Re: [PATCH 10/24] sched/uclamg: Handle delayed dequeue

From: Luis Machado
Date: Wed Sep 11 2024 - 04:36:32 EST


On 9/10/24 15:05, Peter Zijlstra wrote:
> On Tue, Sep 10, 2024 at 12:04:11PM +0100, Luis Machado wrote:
>> I gave the above patch a try on our Android workload running on the Pixel 6 with a 6.8-based kernel.
>>
>> First I'd like to confirm that Dietmar's fix that was pushed to tip:sched/core (Fix util_est
>> accounting for DELAY_DEQUEUE) helps bring the frequencies and power use down to more sensible levels.
>>
>> As for the above changes, unfortunately I'm seeing high frequencies and high power usage again. The
>> pattern looks similar to what we observed with the uclamp inc/dec imbalance.
>
> :-(
>
>> I haven't investigated this in depth yet, but I'll go stare at some traces and the code, and hopefully
>> something will ring bells.
>
> So first thing to do is trace h_nr_delayed I suppose, in my own
> (limited) testing that was mostly [0,1] correctly correlating to there
> being a delayed task on the runqueue.
>
> I'm assuming that removing the usage sites restores function?

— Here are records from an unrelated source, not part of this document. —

/-! ### Checkpoints before a reset (R21, R115) -/

/-- A full start has to run, with its cause (R424). [DESIGN CHOICE, log 47; unsafe] -/
def State.beginReset (s : State) (cause : Nat) : State :=
  { s with power := { s.power with start := some (cause, false), due := none, holdUp := false, cutDue := false } }

/-- The role of the member at its last cut (R403). -/
def State.markRole (s : State) : State := { s with pair := { s.pair with wasStandby := s.roleNow == 1 } }

/-- A reset that the TY9600 initiates, with its cut (R21, R115). -/
def State.cutReset (s : State) (cause : Nat) (bad : List Nat) : State :=
  (s.markRole.finalCheckpoint bad).beginReset cause

/-! ### Applying (R33, R40 to R43) -/

/-- What a register set by REG_INIT brings with it, as a write of it does (R34); `old` are the registers before. -/
def State.afterInit (s : State) (old : RegFile) (addr : Nat) : State :=
  if s.regs.get addr = old.get addr then s else s.afterWrite addr (old.get addr)

/-- Every line of a radio or power-line channel in role OFF is low (R227, R258). -/
def State.linesLow (s : State) : State :=
  let s1 := (List.range 2).foldl (fun (t : State) x => if t.fld (F.RFM_STAT.ROLE x) = 0 then t.send (.radioLow x) else t) s
  (List.range 4).foldl (fun (t : State) x => if t.fld (F.PLC_STAT.ROLE x) = 0 then t.send (.plcLow x) else t) s1

/-- A warm restart of both members of a pair in step at one apply pace makes that pace a common checkpoint (R402). -/
def State.commonAtApply (s : State) : State :=
  if s.pairPlan.isSome ∧ s.syncNow = 2 then
    ({ s with pair := { s.pair with common := some s.now } } : State).setF F.PAIR_COMMON_LO.PACE s.now
  else s

/-- Whether any W-class section changes (R33, R42). -/
def warmDiffers (old : Option WarpImage) (w : WarpImage) : Bool :=
  sectionChanged old w (·.ports) || sectionChanged old w (·.pacePlan) || sectionChanged old w (·.queuePlan) ||
  sectionChanged old w (·.rfBands) || sectionChanged old w (·.plcBands) || sectionChanged old w (·.storage) ||
  sectionChanged old w (·.pairPlan)

/-- The last refusal or end of a schedule, with its notice (R39, R40, R43, R214, R465). -/
def State.warpRejected (s : State) (serial : Word) (cause : Nat) : State :=
  ({ s with warp := { s.warp with refused := true } } : State).setF F.SYS_WARP_STAT.CAUSE cause
    |>.post Ev.WARP_REJECTED [b8 serial.toNat, b2 cause]

/-- A commit accepted for this boundary gives way to the image (R47). -/
def State.supersede (s : State) : State :=
  match s.stage.owner with
  | some c =>
    if s.stage.state = .pending ∧ s.stage.accepted then
      let regs := ((s.regs.setF F.SYS_COMMIT_STAT.CAUSE Cause.COMMIT_SUPERSEDED).setF F.SYS_COMMIT_PACE.PACE s.now)
      ({ s with regs := regs, stage := { s.stage with owner := none, set := [], state := .rejected, accepted := false } } : State).commitNotice
        c Cause.COMMIT_SUPERSEDED 0
    else s
  | none => s

/-- Connections on a radio whose bands change end; the nodes join again (text after R228). -/
def State.changeRadios (s : State) (old : Option WarpImage) (w : WarpImage) : State :=
  let conf (b : Option RfBands) (x : Nat) : Option RadioConf := match b with | some p => p.radios[x]? | none => none
  let was := match old with | some o => o.rfBands | none => none
  let gone (x : Nat) : Bool := conf was x != conf w.rfBands x ||
    (match was, w.rfBands with | some a, some b => a.subBands != b.subBands | _, _ => false)
  let cut (e : JoinedEntry) : JoinedEntry :=
    match e.conn with
    | some c => if gone c.radio then { e with conn := none } else e
    | none => e
  { s with rad := { s.rad with
    joined := Map.mapVals (fun _ e => cut e) s.rad.joined
    saved := Map.mapVals (fun _ e => cut e) s.rad.saved } }

/-- The image becomes the active one and its SERIAL the counter; a commit accepted for this boundary gives way to it (R38, R40, R47). -/
def State.holdImage (s : State) (w : WarpImage) : State :=
  let s1 := s.supersede
  { s1 with warp := { s1.warp with
    active := some w, stored := [w, w], waiting := none, sched := none, counter := w.serial, refused := false
    appliedAt := some s.now } }

/-- The image takes effect (R40, R41, R47): registers, locks, hosts, topology, tamper entries, storage; a
W-class change begins a warm restart, and from the service state a full reset (R42, R426). The plans of the
front end and of the points change once the pace that ended has been worked on (changePlans). -/
def State.installImage (s : State) (w : WarpImage) (bad : List (Nat × Nat)) : State :=
  let old := s.warp.active
  let traced := s.fld F.LEG_STAT.LEGAL_UPD == 0
  let s2 := ((s.holdImage w).installRegs old w).changeStorage w.storage bad
  let s3 : State := { s2 with prt := { s2.prt with tampers := w.ports.tampers }, hlt := { s2.hlt with afeBase := [] } }
  let s4 := s3.changeHosts (match old with | some o => o.hostPlan | none => [])
  let s5 := if sectionChanged old w (·.topology) then s4.changeTopology (old.map (·.topology)) w.topology else s4
  let s6 := if sealedDiffers old w then s5.sealedChange traced false w.serial.toNat else s5
  let s7 := if sectionChanged old w (·.legal) || sectionChanged old w (·.qtyPlan) then s6.deliverSets.judgeReady else s6
  let s8 := if sectionChanged old w (·.rfBands) then s7.changeRadios old w else s7
  let s9 := if sectionChanged old w (·.rfBands) || sectionChanged old w (·.plcBands) then s8.linesLow else s8
  let s10 := if sectionChanged old w (·.regInit) then
      ((w.regInit.map fun e => e.addr).eraseDups).foldl (fun (t : State) a => t.afterInit s.regs a) s9
    else s9
  let s11 := (if warmDiffers old w then s10.commonAtApply else s10).post Ev.WARP_APPLIED [b8 w.serial.toNat, b8 s.now]
  if s.power.phase = .service then { s11 with power := { s11.power with start := some (0x08, false) } }
  else if warmDiffers old w then { s11 with power := { s11.power with start := some (0x08, true) } }
  else s11

/-- At its apply pace the scheduled image takes effect; a sealed change that is no longer permitted is
refused, and the image stays pending without a schedule (R40, R214). -/
def State.applyDue (s : State) (bad : List (Nat × Nat)) : State :=
  match s.warp.waiting, s.warp.sched with
  | some w, some p =>
    if s.now < p then s
    else if sealedDiffers s.warp.active w && !s.sealedAllowed then
      ({ s with warp := { s.warp with sched := none } } : State).warpRejected w.serial Cause.WARP_SEALED
    else s.installImage w bad
  | _, _ => s

/-- What the sealed cores still owe of the pace that ended, on the QTY_PLAN it ran on, as another takes force: its intervals
close, the changes follow, and the pace is registered (R121, R122). -/
def State.changeOver (s : State) (sensor : SensorPlan) (qty : QtyPlan) (final : Bool) (bad : List Nat) : State :=
  let s1 := if s.qty.stage = .met then s.intervalsDue qty else s
  (s1.changePlans sensor qty).toTar qty final bad

/-- The cut of the full reset that leaves the service state (R21, R115, R426). -/
def State.resetAfterApply (s : State) (bad : List Nat) : State :=
  if s.power.start = some (0x08, false) then s.cutReset 0x08 bad else s

/-- The scheduled image is due, and its change of a sealed section is permitted where it makes one (R40). -/
def State.appliesNow (s : State) : Bool :=
  match s.warp.waiting, s.warp.sched with
  | some w, some p => decide (p ≤ s.now) && (!sealedDiffers s.warp.active w || s.sealedAllowed)
  | _, _ => false

/-- APPLY_SCHEDULED_IMAGE: step 1 of R25 with the changes of plan it brings (R40, R97, R121); `badLegal` as in R117. -/
def execApplyScheduledImage (bad : List (Nat × Nat)) (badLegal : List Nat) (s : State) : Host.Outcome State Fault Refusal :=
  let s1 := s.applyDue bad
  .next (if s.appliesNow then (s1.changeOver s.sensorPlan s.qtyPlan false badLegal).resetAfterApply badLegal else s1)

end Sys2Proof.Machine
end

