/-! ### Supplies, starts and device time (R409 to R427, R434) -/

/-- R409 to R412, R414 to R418, R424, R427, R433, R434: an input that changes is shown, drives its gate and is counted
where it replaces the other; with both bad and VSYS low the converter starts and the next boundary is the cut, unless an
input is good again. SAVE runs the steps of its plan level that are left and then switches every rail off, as does the end
of the converter. A low VBAT is flagged and recorded once a start. Each reset notes the cause of the start that follows;
during SAVE a pin reset waits and a clock fault ends it. Durable queues are written every CKPT_PACES paces at plan levels
1 to 3. -/
def Obligations.SuppliesSaveAndResetsFollowTheirRules : Prop :=
  (∀ (x : Supply) (good : Bool) (v : Levels) (s : State), Inv s → ∃ t a b stop, exec (.supplyChange x good v) s = .next t ∧
    a = (if x = .vinA then good else s.fld F.PWR_STAT.VIN_A_OK == 1) ∧
    b = (if x = .vinB then good else s.fld F.PWR_STAT.VIN_B_OK == 1) ∧ stop = ((a || b) && !s.portsOff) ∧
    t.fld F.PWR_STAT.VIN_A_OK = a.toNat ∧ t.fld F.PWR_STAT.VIN_B_OK = b.toNat ∧
    t.fld F.PWR_STAT.SRC = (if s.portsOff then 0 else if a then 1 else if b then 2 else 0) ∧
    t.fld F.PWR_VSYS.VSYS_MV = v.vsys % 2 ^ 16 ∧ t.fld F.PWR_VSYS.VSTORE_10MV = v.vstore % 2 ^ 16 ∧
    t.fld F.PWR_STAT.HOLDUP_OK = (if 2200 ≤ v.vstore then 1 else 0) ∧
    t.power = { s.power with
      holdUp := s.power.holdUp && !stop, cutDue := s.power.cutDue && !stop, goodSince := t.power.goodSince } ∧
    (∀ y p, (y, p) ∈ t.power.goodSince ↔ (y, p) ∈ s.power.goodSince ∧ (y ≠ x ∨ good = true) ∨
      y = x ∧ p = s.now ∧ good = true ∧ ∀ q, (x, q) ∉ s.power.goodSince) ∧
    t.fld F.PWR_SWITCH_CNT.COUNT = (if s.fld F.PWR_STAT.SRC ≠ 0 ∧ t.fld F.PWR_STAT.SRC ≠ 0 ∧
        s.fld F.PWR_STAT.SRC ≠ t.fld F.PWR_STAT.SRC
      then min (s.fld F.PWR_SWITCH_CNT.COUNT + 1) (2 ^ 32 - 1) else s.fld F.PWR_SWITCH_CNT.COUNT) ∧
    OnlyRegs [R.PWR_STAT, R.PWR_VIN, R.PWR_VSYS, R.PWR_VBAT, R.PWR_SWITCH_CNT] s t ∧
    t = { s with regs := t.regs, power := t.power, evt := t.evt }) ∧
  (∀ (v : Levels) (s : State), Inv s →
    (s.fld F.PWR_STAT.VIN_A_OK = 1 ∨ s.fld F.PWR_STAT.VIN_B_OK = 1 ∨ s.fld F.PWR_WARN.MV ≤ v.vsys ∨ s.portsOff = true →
      exec (.holdupStart v) s = .next s) ∧
    (s.fld F.PWR_STAT.VIN_A_OK = 0 → s.fld F.PWR_STAT.VIN_B_OK = 0 → v.vsys < s.fld F.PWR_WARN.MV → s.portsOff = false →
      ∃ t, exec (.holdupStart v) s = .next t ∧ t.power = { s.power with holdUp := true, cutDue := true } ∧
        t.fld F.HLT_STAT.CAP_TEST = 0 ∧ t.fld F.PWR_STAT.SRC = s.fld F.PWR_STAT.SRC ∧
        OnlyRegs [R.PWR_STAT, R.PWR_VIN, R.PWR_VSYS, R.PWR_VBAT, R.HLT_STAT] s t ∧
        t = { s with regs := t.regs, power := t.power })) ∧
  (∀ s : State, Inv s → ∃ t d, s.enterSave = t ∧ t.power = { s.power with
      phase := .save, cutDue := false, due := none, dir := some d, dirNew := true } ∧
    d = ⟨s.now, s.timeMs, 0, [], 0, 0, 0, false⟩ ∧ t.stage = {} ∧ t.fld F.PWR_STAT.SRC = 0 ∧
    t.pair = { s.pair with wasStandby := s.roleNow == 1 } ∧ OnlyRegs [R.PWR_STAT] s t ∧
    t = { s with regs := t.regs, power := t.power, stage := t.stage, pair := t.pair }) ∧
  (∀ (r : SaveRun) (s : State), s.power.phase ≠ .save → exec (.save r) s = .next s) ∧
  (∀ (r : SaveRun) (d : SaveDir) (s : State), s.power.phase = .save → s.power.dir = some d →
    ∃ t e p, exec (.save r) s = .next t ∧ t.power.dir = some e ∧ p = saveSteps (s.fld F.HLT_STAT.LEVEL) ∧
      (∀ k, 1 ≤ k → k ≤ 7 → e.steps.getLsbD (k - 1) =
        (d.steps.getLsbD (k - 1) || decide (r.paces ≤ p.2) && p.1.contains k && decide (k ≤ r.upto))) ∧
      e.paces = r.paces ∧ e.vEnd = r.vEnd ∧ e.pace = d.pace ∧ e.time = d.time ∧
      (e.complete = true ∨ p.2 < r.paces → t.power.phase = .off ∧ t.power.start = none) ∧
      (e.complete = false → r.paces ≤ p.2 → t.power.phase = .save)) ∧
  (saveSteps 0 = ([1, 2, 3, 4, 5, 6, 7], 90) ∧ saveSteps 1 = ([1, 2, 3, 4, 6, 7], 30) ∧
    ∀ n, 2 ≤ n → saveSteps n = ([1, 2, 3, 7], 5)) ∧
  (∀ (r : SaveRun) (s : State), s.saveStep r 3 = s.finalCheckpoint r.bad ∧ s.saveStep r 5 = s.saveQueues.saveUnits ∧
    s.saveStep r 6 = s.storageSave ∧
    (s.canHandOver = false → Inv s → ∃ t, s.saveStep r 1 = t ∧
      (∀ j c, Map.find s.qty.pulses j = some c → Map.find t.qty.pulses j = some (if c.clear = true then
        { c with phase := .idle, left := 0, ready := false, r := 0, due := 0, clear := false }
        else { c with phase := .idle, left := 0, ready := false })) ∧
      s.out <+: t.out ∧ (∀ x < 2, .radioLow x ∈ t.out) ∧ (∀ x < 4, .plcLow x ∈ t.out) ∧
      (∀ j < 16, t.fld (F.QTY_PULSE_STAT.ASSERTED j) = 0) ∧ (∀ p < 64, t.fld (F.PRT_ROLE.UP p) = 0) ∧
      t = { s.post Ev.SAVE_BEGIN [b8 s.now, b8 (s.fld F.HLT_STAT.LEVEL)] with regs := t.regs, qty := t.qty, out := t.out })) ∧
  (∀ (n : Nat) (s : State),
    (s.power.holdUp = false → exec (.saveCutoff n) s = .next s) ∧
    (s.power.holdUp = true → ∃ t, exec (.saveCutoff n) s = .next t ∧ t = { s with power := { s.power with
      phase := .off, holdUp := false, cutDue := false, start := none, due := none, dir := t.power.dir } } ∧
      (s.power.phase ≠ .save → t.power.dir = s.power.dir) ∧
      (∀ d, s.power.phase = .save → s.power.dir = some d → t.power.dir = some { d with paces := n, vEnd := 800 }))) ∧
  (∀ (c : Nat) (s : State), s.beginReset c = { s with power := { s.power with
      start := some (c, false), due := none, holdUp := false, cutDue := false } } ∧
    exec .powerOnReset s = .next { s with power := { s.power with
      phase := .off, holdUp := false, cutDue := false, start := none, due := none } } ∧
    (s.power.phase ≠ .off → exec .powerOn s = .next s) ∧
    (s.power.phase = .off → exec .powerOn s = .next (s.beginReset (if s.power.dirNew then 0x01 else 0x00))) ∧
    (s.portsOff = true → exec .pinReset s = .next s) ∧ (s.portsOff = false → exec .pinReset s = .next (s.beginReset 0x02)) ∧
    (s.power.phase = .off → exec .clockFault s = .next s) ∧
    (s.power.phase = .save → exec .clockFault s = .next { s with power := { s.power with
      phase := .off, holdUp := false, cutDue := false, start := none, due := none, refFault := true } }) ∧
    (s.portsOff = false → Inv s → ∃ u, exec .clockFault s = .next (u.beginReset 0x07) ∧ u.fld F.CLK_STAT.REF_OK = 0 ∧
      OnlyRegs [R.CLK_STAT] s u ∧ u = { s with regs := u.regs, power := { s.power with refFault := true } })) ∧
  (∀ (r : SaveRun) (d : DueReset) (s : State), s.power.due = some d →
    (d.cause ≠ 0x05 ∧ d.cause ≠ 0x0B ∨ s.now < d.pace ∨ s.power.cutDue = true ∨ s.portsOff = true →
      exec (.commandedReset r) s = .next s) ∧
    (d.pace ≤ s.now → s.power.cutDue = false → s.portsOff = false → ∃ u, u = (if s.canHandOver then s.markRole.handoverPair
        else s.markRole) ∧
      (d.cause = 0x0B → exec (.commandedReset r) s = .next { u with power := { u.power with
        start := some (0x0B, true), due := none } }) ∧
      (d.cause = 0x05 → ∃ t e, exec (.commandedReset r) s = .next t ∧ t.power.start = some (0x05, false) ∧
        t.power.due = none ∧ t.power.dirNew = true ∧ t.power.dir = some e ∧ e.steps = 0x7E ∧ e.complete = true ∧
        e.pace = s.now))) ∧
  (∀ (mv : Nat) (s : State), Inv s →
    (s.power.phase = .off → 1800 ≤ mv → exec (.vbatLow mv) s = .next s) ∧
    (s.power.phase = .off → mv < 1800 → ∃ t, exec (.vbatLow mv) s = .next t ∧ t.fld F.CLK_STAT.RTC_VALID = 0 ∧
      OnlyRegs [R.CLK_STAT] s t ∧ t = { s with regs := t.regs }) ∧
    (s.power.phase ≠ .off → ∃ t, exec (.vbatLow mv) s = .next t ∧ t.fld F.PWR_VBAT.MV = mv % 2 ^ 16 ∧
      t.fld F.PWR_STAT.VBAT_LOW = (if mv < 2200 then 1 else s.fld F.PWR_STAT.VBAT_LOW) ∧
      t.power = { s.power with vbatSeen := s.power.vbatSeen || decide (mv < 2200) } ∧
      t.evt.queue = s.evt.queue ++ (if mv < 2200 ∧ s.power.vbatSeen = false then [mkPost s Ev.VBAT_LOW []] else []) ∧
      OnlyRegs [R.PWR_VBAT, R.PWR_STAT] s t ∧ t = { s with regs := t.regs, power := t.power, evt := t.evt })) ∧
  (∀ s : State,
    (s.fld F.HLT_STAT.LEVEL = 0 ∨ s.now % s.fld F.HLT_PLAN.CKPT_PACES ≠ 0 ∨ s.portsOff = true →
      exec .queueCheckpoint s = .next s) ∧
    (s.fld F.HLT_STAT.LEVEL ≠ 0 → s.now % s.fld F.HLT_PLAN.CKPT_PACES = 0 → s.portsOff = false → ∃ t,
      exec .queueCheckpoint s = .next t ∧ t.que = { s.que with events := s.evt.queue, saved := t.que.saved } ∧
      t = { s with que := t.que } ∧
      (∀ w e, s.warp.active = some w → e ∈ w.queuePlan.queues → e.flags.getLsbD 0 = true →
        Map.find t.que.saved e.queue = some (s.queue e.queue).words)))
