-- ==== Sys2Proof/Laws/KeepsSealedStart.lean ====
section
/-! SUPPORT. The operations of Machine/SealedStart lead from a state to one that follows from it (Keeps). -/

set_option Elab.async false

namespace Sys2Proof.Machine

theorem showCheck_wf {m : RegFile} (v : BitVec 256) (h : m.wf = true) : (showCheck m v).wf = true := by
  unfold showCheck
  exact RegFile.foldl_wf _ (fun m x hm => RegFile.put_wf _ _ hm) h

theorem State.sealedCleared_keeps {s0 s : State} (h : Keeps s0 s) :
    Keeps s0 (State.sealedCleared s) := by
  unfold State.sealedCleared
  with_reducible repeat' first
    | assumption | intro _ | extract_lets | apply State.flag_keeps | apply Keeps.mk_upd | exact ⟨rfl, rfl, rfl⟩


theorem State.restoreTarPoint_keeps {s0 s : State} (h : Keeps s0 s) :
    ∀ x0 x2, Keeps s0 (State.restoreTarPoint x0 s x2) := by
  intros
  unfold State.restoreTarPoint
  with_reducible repeat' first
    | assumption | intro _ | extract_lets | split | apply State.setTar_keeps | exact ⟨rfl, rfl, rfl⟩


theorem State.restoreTariff_keeps {s0 s : State} (h : Keeps s0 s) :
    Keeps s0 (State.restoreTariff s) := by
  unfold State.restoreTariff
  with_reducible repeat' first
    | assumption | intro _ | extract_lets | apply Keeps.ite | split | apply State.restoreTarPoint_keeps
    | apply State.legalLog_keeps | apply State.post_keeps | apply State.showTarStat_keeps
    | apply State.export__keeps | apply Keeps.foldl | apply Keeps.foldl_pair | apply RegFile.ite_wf
    | apply RegFile.flag_wf | apply RegFile.foldl_wf | refine Keeps.of_fst (by assumption) ?_ | apply Keeps.mk_upd
    | exact ⟨rfl, rfl, rfl⟩


theorem State.restorePulses_keeps {s0 s : State} (h : Keeps s0 s) :
    ∀ x1, Keeps s0 (State.restorePulses s x1) := by
  intros
  unfold State.restorePulses
  with_reducible repeat' first
    | assumption | intro _ | extract_lets | split | apply State.stopPulses_keeps
    | refine Keeps.of_fst (by assumption) ?_ | apply Keeps.mk_upd | exact ⟨rfl, rfl, rfl⟩


theorem State.restorePoint_keeps {s0 s : State} (h : Keeps s0 s) :
    ∀ x0 x1 x2 x4, Keeps s0 (State.restorePoint x0 x1 x2 s x4) := by
  intros
  unfold State.restorePoint
  with_reducible repeat' first
    | assumption | intro _ | extract_lets | apply Keeps.ite | split | apply State.showPoint_keeps
    | apply State.legalLog_keeps | apply State.post_keeps | apply RegFile.ite_wf | apply RegFile.setF_wf
    | refine Keeps.of_fst (by assumption) ?_ | apply Keeps.mk_upd | exact ⟨rfl, rfl, rfl⟩


theorem State.restoreMetering_keeps {s0 s : State} (h : Keeps s0 s) :
    Keeps s0 (State.restoreMetering s) := by
  unfold State.restoreMetering
  with_reducible repeat' first
    | assumption | intro _ | extract_lets | apply Keeps.ite | split | apply State.restorePulses_keeps
    | apply State.restorePoint_keeps | apply State.legalLog_keeps | apply State.post_keeps | apply Keeps.foldl
    | apply Keeps.foldl_pair | apply RegFile.ite_wf | apply RegFile.setF_wf | apply RegFile.foldl_wf
    | refine Keeps.of_fst (by assumption) ?_ | apply Keeps.mk_upd | exact ⟨rfl, rfl, rfl⟩


theorem State.judgeReady_keeps {s0 s : State} (h : Keeps s0 s) :
    Keeps s0 (State.judgeReady s) := by
  unfold State.judgeReady
  with_reducible repeat' first
    | assumption | intro _ | extract_lets | split | apply Keeps.foldl | apply Keeps.foldl_pair
    | apply RegFile.setF_wf | apply RegFile.flag_wf | apply RegFile.foldl_wf
    | refine Keeps.of_fst (by assumption) ?_ | apply Keeps.mk_upd | exact ⟨rfl, rfl, rfl⟩


theorem State.deliverSets_keeps {s0 s : State} (h : Keeps s0 s) :
    Keeps s0 (State.deliverSets s) := by
  unfold State.deliverSets
  with_reducible repeat' first
    | assumption | intro _ | extract_lets | split | apply State.request_keeps | apply Keeps.foldl
    | exact ⟨rfl, rfl, rfl⟩


theorem State.reexportRing_keeps {s0 s : State} (h : Keeps s0 s) :
    Keeps s0 (State.reexportRing s) := by
  unfold State.reexportRing
  with_reducible repeat' first
    | assumption | intro _ | apply State.export__keeps | apply Keeps.foldl


theorem State.reexportRecords_keeps {s0 s : State} (h : Keeps s0 s) :
    Keeps s0 (State.reexportRecords s) := by
  unfold State.reexportRecords
  with_reducible repeat' first
    | assumption | intro _ | extract_lets | split | apply State.export__keeps | apply Keeps.foldl
    | exact ⟨rfl, rfl, rfl⟩


theorem State.sealedStart_keeps {s0 s : State} (h : Keeps s0 s) :
    Keeps s0 (State.sealedStart s) := by
  unfold State.sealedStart
  with_reducible repeat' first
    | assumption | intro _ | extract_lets | split | apply State.flag_keeps | apply State.sealedCleared_keeps
    | apply State.restoreTariff_keeps | apply State.restoreMetering_keeps | apply State.judgeReady_keeps
    | apply State.deliverSets_keeps | apply State.refillQueues_keeps | apply State.reexportRing_keeps
    | apply State.reexportRecords_keeps | apply RegFile.setF_wf | apply RegFile.flag_wf | apply showCheck_wf
    | refine Keeps.of_fst (by assumption) ?_ | apply Keeps.mk_upd | exact ⟨rfl, rfl, rfl⟩


end Sys2Proof.Machine
end

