theorem State.ctx_dropHandshake_same : (s.dropHandshake c).ctx c = { s.ctx c with handshake := none } := by
  rw [State.dropHandshake, State.showSlots_ctx, State.ctx_setCtx_same]

end

/-! ### SESSION_OPEN (R54, R55) -/

theorem newSessionNo_range (n : Nat) (old : Option Session) : 1 ≤ newSessionNo n old ∧ newSessionNo n old ≤ 65535 := by
  unfold newSessionNo
  extract_lets k
  split
  · split <;> omega
  · omega

/-- A session number is never that of the session it replaces. -/
theorem newSessionNo_ne (n : Nat) (v : Session) : newSessionNo n (some v) ≠ v.no := by
  simp only [newSessionNo]
  split
  · omega
  · next h => exact Ne.symm h

section
variable {t : State} {m : Msg} {e : HostEntry} (hk : t.keysReady = true) (he : t.hostEntry m.seat = some e)
include hk he

theorem State.openHandshake_no_key (h : e.keys.length ≤ m.openKey) :
    t.openHandshake m = t.resp m false 0 Cause.HOST_KEY [] := by
  simp only [State.openHandshake, hk, he, Bool.not_true, Bool.false_eq_true, if_false, if_pos h]

theorem State.openHandshake_open (h : m.openKey < e.keys.length)
    (hp : (t.setCtx m.seat { t.ctx m.seat with handshake := none }).poolHas 2 = true) :
    ∃ (v : State) (no d : Nat) (body : List Tlv) (th : List Byte) (k : List Byte × List Byte),
      v = { t with drawn := t.drawn + 3 } ∧ no = newSessionNo (Config.free (t.drawn + 2)) (t.ctx m.seat).session ∧
      d = 1 + Config.free t.drawn % (p256N - 1) ∧
      body = [sessionTlv 0 (4 :: ecBytes (ecMul d p256G)), sessionTlv 1 (beBytes 16 (Config.free (t.drawn + 1))),
        sessionTlv 2 (beBytes 2 no), sessionTlv 3 (beBytes 4 (t.ctx m.seat).journalled.toNat),
        sessionTlv 4 (beBytes 4 t.evt.pwrCycles.toNat)] ∧
      th = sha256Bytes (m.body ++ bodyBytes body) ∧ k = sessionKeys ((ecdh d m.openPoint).getD []) th ∧
      t.openHandshake m = (v.setCtx m.seat { v.ctx m.seat with
          handshake := some ⟨no, m.openKey, t.now, th, k.1, k.2, 0, [], 0⟩ }).showSlots.resp m false 0 0
        (body ++ [sessionTlv 5 (ecdsaSign (linkPrivate t.enrol) th)]) := by
  refine ⟨_, _, _, _, _, _, rfl, rfl, rfl, rfl, rfl, rfl, ?_⟩
  simp only [State.openHandshake, hk, he, hp, Bool.not_true, Bool.false_eq_true, if_false, if_neg (not_le.mpr h)]
  rfl

end

/-- A SESSION_OPEN waits for the random source alone. -/
theorem exec_sessionOpen_of_waits {m : Msg} {s : State} (hw : Waits s 0x0001 m) (hr : s.randomOk = true) :
    exec (.sessionOpen m) s = .next ((taken s m).openHandshake m) := by
  have hgo : ¬(s.keysReady && !s.randomOk) = true := by simp [hr]
  exact congrArg _ ((if_neg hgo).trans (State.serveOutside_of_waits _ hw))

/-! ### SESSION_CONFIRM (R54, R71) -/

section
variable {t : State} {m : Msg} {h : Handshake} (hh : (t.ctx m.seat).handshake = some h) (hn : m.clear = true ∨ m.session = h.no)
include hh hn

theorem State.confirm_of_handshake : t.confirm m =
    if t.confirmed m h then t.openSession m h else (t.refuse m Cause.HOST_KEY).dropHandshake m.seat := by
  have hno : ¬(!m.clear && m.session != h.no) = true := by rcases hn with hn | hn <;> simp [hn]
  simp only [State.confirm, hh, if_neg hno]

end

section
variable {m : Msg} {h : Handshake} {s : State} (hw : Waits s 0x0002 m) (hh : ((taken s m).ctx m.seat).handshake = some h)
  (hn : m.clear = true ∨ m.session = h.no)
include hw hh hn

/-- The handshake becomes the session of its context, and the notices go at once. -/
theorem exec_sessionConfirm_verified (hc : (taken s m).confirmed m h = true) : exec (.sessionConfirm m) s = .next
    (((((taken s m).setCtx m.seat { (taken s m).ctx m.seat with
        session := some ⟨h.no, s.now, h.h2d, h.d2h, h.top, h.accepted, h.sent⟩
        handshake := none }).showSlots.resp m false 0 0 []).resendAll m.seat).pump m.seat) := by
  refine congrArg Host.Outcome.next ((State.serveOutside_of_waits _ hw).trans ?_)
  rw [State.confirm_of_handshake hh hn, if_pos hc, State.openSession, taken_now]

It does restore function if we remove the usage.

>From an initial look:

cat /sys/kernel/debug/sched/debug | grep -i delay
.h_nr_delayed : -4
.h_nr_delayed : -6
.h_nr_delayed : -1
.h_nr_delayed : -6
.h_nr_delayed : -1
.h_nr_delayed : -1
.h_nr_delayed : -5
.h_nr_delayed : -6

So probably an unexpected decrement or lack of an increment somewhere.